(Saved entries)
def freeCount (mk : Nat → Frame) (taken : List Frame) (n : Nat) : Nat :=
  ((List.range n).filter (fun i => !taken.contains (mk i))).length

/-- Bytes of tile t of an object of len bytes. -/
def tileLen (len t : Nat) : Nat := min 65536 (len - t * 65536)

/-- A PUT places tiles into free pool frames, in ascending order, as long as one is free (R166). -/
def Device.putTiles (d : Device) (die h src : Nat) : Nat → Device
  | 0 => d
  | n + 1 =>
    let s := d.stash die
    match s.obj h with
    | none => d
    | some o =>
      let t := o.tiles.length
      match freeFrame Frame.pool s.taken (d.stsN die).1 with
      | none => d
      | some f =>
        let d := d.write (d.frameAddr die (.pool f)) (d.readBytes (src + t * 65536) (tileLen o.len t))
        let d := d.setStash die { s with objs := mset none s.objs h (some { o with tiles := o.tiles ++ [.pool f] }) }
        (d.progress (wSts die)).putTiles die h src n

/-- The PUT being carried out goes on placing tiles. -/
def Device.putStep (d : Device) (die : Nat) : Device :=
  let s := d.stash die
  match s.run with
  | none => d
  | some c =>
    let h := fld (c.word 3) 31 20
    match s.obj h with
    | none => d
    | some o => if c.op = 0xA then d.putTiles die h (sramDA (c.word 5)) (tilesOf o.len - o.tiles.length) else d

/-- The refusals of R165, in its order. -/
def stashBad (d : Device) (die : Nat) (c : Cmd) : Option Nat :=
  let s := d.stash die
  let w3 := c.word 3
  let h := fld w3 31 20
  let put := c.op == 0xA
  let get := c.op == 0xB
  let drop := c.op == 0xC
  let lb := c.op == 0xD
  let len := (c.word 4).toNat
  let o := s.obj h
  firstBad [
    ((put && o.isSome) || ((get || drop) && o.isNone), 0x0405),
    ((put && d.sramBad (c.word 5) len) || (get && d.sramBad (c.word 5) ((o.map (·.len)).getD 0)), evAddrUnassigned),
    (w012Reserved c true || partShare c || c.word 6 != 0 || c.word 7 != 0 || fld w3 12 0 != 0 ||
      ((put || get) && (awRes (c.word 5) || awMis 16 (c.word 5))) || ((drop || lb) && c.word 5 != 0) ||
      ((get || drop) && c.word 4 != 0) || (put && (len % 16 != 0 || decide (len < 16) || decide (len > 0xA000000))) ||
      (!get && bit w3 19) || (put && decide (fld w3 18 17 > 1)) || (!put && fld w3 18 13 != 0) ||
      (put && fld w3 18 17 == 1 && fld w3 16 13 != 0) || (put && decide (fld w3 16 13 > 10)), 0x0406)]

/-- The head of a stash queue with its op, when nothing is being carried out. -/
def Device.stashHead (d : Device) (die op : Nat) : Option Cmd :=
  if !d.runs (wSts die) || (d.stash die).run.isSome then none
  else match d.ready (qSts die) with
    | some c => if c.op = op then some c else none
    | none => none

/-- A stash command issues: it leaves the queue, and nothing is stopped (R165). -/
def Device.stashIssue (d : Device) (die : Nat) : Device :=
  let d := d.popCmd (qSts die)
  (d.setStash die { d.stash die with stopped := false }).lbndHead die

/-- An issued stash command completes. -/
def Device.stashDone (d : Device) (die : Nat) (c : Cmd) (status : Nat) : Device :=
  let s := d.stash die
  ((d.setStash die { s with run := none, last := c.seq }).progress (wSts die)).finish c status

/-- Whether a die's queue is headed by a part of a command. -/
def Device.headsSts (d : Device) (n : Nat) (c : Cmd) : Bool := ((d.queue (qSts n)).head?.map Cmd.cid) == some c.cid

/-- A stash command refused, with the rest of its group where none of it has run (R18, R165); a part that was stopped at the head of its
queue is held there no longer. -/
def Device.stashRefuse (d : Device) (die : Nat) (c : Cmd) (ev b : Nat) : Device :=
  let e := d.refuse (qSts die) c ev (uDie (b - qSts 0)) 0
  ((List.range 4).foldl (fun e n =>
    let e := if d.headsSts n c && !e.headsSts n c then e.setStash n { e.stash n with stopped := false } else e
    e.lbndHead n) e).progress (wSts die)

/-- The refusal of a part in a stash queue; what a part of that handle ahead of it will leave is not known yet. -/
def Device.partStashBad (d : Device) (q : Nat) (c : Cmd) : Option Nat :=
  let s := d.stash (q - qSts 0)
  if (s.run.toList ++ d.ahead q c).any (fun x => x.op != 0xD && fld (x.word 3) 31 20 == fld (c.word 3) 31 20) then none
  else stashBad d (q - qSts 0) c

/-- The refusal of a stash command at the head, or of its group. -/
def Device.stashHeadBad (d : Device) (die : Nat) (c : Cmd) : Option (Nat × Nat) := d.groupBad (qSts die) c d.partStashBad

/-- A command stays at the head for want of frames: STOPPED, and STASH_FULL posted (R171). -/
def Device.stashStop (d : Device) (die layer : Nat) (putStop : Bool) (short : Nat) : Device :=
  let s := d.stash die
  (d.setStash die { s with stopped := true }).post 0x0403 (uDie die)
    (wd (layer * 2 ^ 20 + putStop.toNat * 2 ^ 19 + min short 0x7FFFF))

/-- PUT at the head is evaluated (R166, R170). -/
def Device.evalPut (d : Device) (die : Nat) (c : Cmd) : Device :=
  match d.stashHeadBad die c with
  | some (b, ev) => d.stashRefuse die c ev b
  | none =>
    let s := d.stash die
    let len := (c.word 4).toNat
    let nt := tilesOf len
    let av := d.stashAvail die
    if s.resv + av < nt then d.stashStop die s.layer true (nt - s.resv - av)
    else
      let o : StashObj := { kind := fld (c.word 3) 18 17, fmt := fld (c.word 3) 16 13, len := len, age := s.nextAge }
      ((d.setStash die { s with objs := mset none s.objs (fld (c.word 3) 31 20) (some o), run := some c,
                                resv := s.resv - min s.resv nt, nextAge := s.nextAge + 1 }).stashIssue die).putStep die

/-- LBND at the head is evaluated: the previous reservation is released first (R170). -/
def Device.evalLbnd (d : Device) (die : Nat) (c : Cmd) : Device :=
  match d.stashHeadBad die c with
  | some (b, ev) => d.stashRefuse die c ev b
  | none =>
    let d := d.lbndHead die
    let need := (c.word 4).toNat
    let layer := fld (c.word 3) 31 20
    let av := d.stashAvail die
    if av < need then d.stashStop die layer false (need - av)
    else
      let d := d.popCmd (qSts die)
      let d := d.setStash die { d.stash die with resv := need, layer := layer, stopped := false }
      (d.lbndHead die).stashDone die c stDone

/-- PUT (R166): the head of the queue, unless it was stopped and has not been resumed. -/
def devPut (die : Nat) (d : Device) : Device :=
  match d.stashHead die 0xA with
  | none => d
  | some c => if (d.stash die).stopped then d else d.evalPut die c

/-- LBND (R170). -/
def devLbnd (die : Nat) (d : Device) : Device :=
  match d.stashHead die 0xD with
  | none => d
  | some c => if (d.stash die).stopped then d else d.evalLbnd die c

/-- GET issues (R168). -/
def devGet (die : Nat) (d : Device) : Device :=
  match d.stashHead die 0xB with
  | none => d
  | some c =>
    match d.stashHeadBad die c with
    | some (b, ev) => d.stashRefuse die c ev b
    | none => (d.setStash die { d.stash die with run := some c }).stashIssue die

/-- A handle and its frames are free, and moves of its tiles are abandoned (R168). -/
def Stash.free (s : Stash) (h : Nat) : Stash :=
  { s with objs := mset none s.objs h none, moves := s.moves.filter (fun m => m.handle != h) }

/-- DROP (R168). -/
def devDrop (die : Nat) (d : Device) : Device :=
  match d.stashHead die 0xC with
  | none => d
  | some c =>
    match d.stashHeadBad die c with
    | some (b, ev) => d.stashRefuse die c ev b
    | none => ((d.setStash die ((d.stash die).free (fld (c.word 3) 31 20))).stashIssue die).stashDone die c stDone

/-- Tile t of an object is moving. -/
def Stash.moving (s : Stash) (h t : Nat) : Bool := s.moves.any (fun m => m.handle == h && m.tile == t)

/-- The oldest tile of a tier that is not moving: smallest PUT age, then smallest tile (R167). -/
def Stash.oldest (s : Stash) (inTier : Frame → Bool) : Option (Nat × Nat) :=
  let cands := s.objs.flatMap (fun p => match p.2 with
    | some o => ((List.range o.tiles.length).zip o.tiles).filterMap (fun x =>
        if inTier x.2 && !s.moving p.1 x.1 then some (o.age, p.1, x.1) else none)
    | none => [])
  (cands.foldl (fun best x => match best with
    | none => some x
    | some b => if x.1 < b.1 ∨ (x.1 = b.1 ∧ x.2.2 < b.2.2) then some x else some b) none).map (·.2)

def Frame.isPool : Frame → Bool | .pool _ => true | _ => false
def Frame.isT1 : Frame → Bool | .t1 _ => true | _ => false

/-- SPILL (R167): when a PUT lacks a pool frame or fewer than SPILLWM are free, the oldest pool tile starts towards a free
tier 1 frame; where none is free for that move, the oldest tier 1 tile starts towards tier 2. -/
def devSpill (die : Nat) (d : Device) : Device :=
  let s := d.stash die
  let (np, n1, n2) := d.stsN die
  let free := freeCount Frame.pool s.taken np
  let putWaits := match s.run with
    | some c => c.op == 0xA && free == 0 && (match s.obj (fld (c.word 3) 31 20) with
        | some o => decide (o.tiles.length < tilesOf o.len) | none => false)
    | none => false
  if !d.runs (wSts die) ∨ (!putWaits ∧ free ≥ (d.reg (stsReg die 0x2C)).toNat) then d
  else match s.oldest Frame.isPool, freeFrame Frame.t1 s.taken n1 with
    | none, _ => d
    | some (h, t), some f => d.setStash die { s with moves := s.moves ++ [{ handle := h, tile := t, dst := .t1 f }] }
    | some _, none => match freeFrame Frame.t2 s.taken n2, s.oldest Frame.isT1 with
      | some f, some (h, t) => d.setStash die { s with moves := s.moves ++ [{ handle := h, tile := t, dst := .t2 f }] }
      | _, _ => d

- _WORK TO BE COMPLETED_
Your answer consists solely of the lines from the top of the records above through the line that contains "def stashBad (d", each echoed exactly.

- _OUTPUT OF THE EXERCISE_
def freeCount (mk : Nat → Frame) (taken : List Frame) (n : Nat) : Nat :=
  ((List.range n).filter (fun i => !taken.contains (mk i))).length

/-- Bytes of tile t of an object of len bytes. -/
def tileLen (len t : Nat) : Nat := min 65536 (len - t * 65536)

/-- A PUT places tiles into free pool frames, in ascending order, as long as one is free (R166). -/
def Device.putTiles (d : Device) (die h src : Nat) : Nat → Device
  | 0 => d
  | n + 1 =>
    let s := d.stash die
    match s.obj h with
    | none => d
    | some o =>
      let t := o.tiles.length
      match freeFrame Frame.pool s.taken (d.stsN die).1 with
      | none => d
      | some f =>
        let d := d.write (d.frameAddr die (.pool f)) (d.readBytes (src + t * 65536) (tileLen o.len t))
        let d := d.setStash die { s with objs := mset none s.objs h (some { o with tiles := o.tiles ++ [.pool f] }) }
        (d.progress (wSts die)).putTiles die h src n

/-- The PUT being carried out goes on placing tiles. -/
def Device.putStep (d : Device) (die : Nat) : Device :=
  let s := d.stash die
  match s.run with
  | none => d
  | some c =>
    let h := fld (c.word 3) 31 20
    match s.obj h with
    | none => d
    | some o => if c.op = 0xA then d.putTiles die h (sramDA (c.word 5)) (tilesOf o.len - o.tiles.length) else d

/-- The refusals of R165, in its order. -/
def stashBad (d : Device) (die : Nat) (c : Cmd) : Option Nat :=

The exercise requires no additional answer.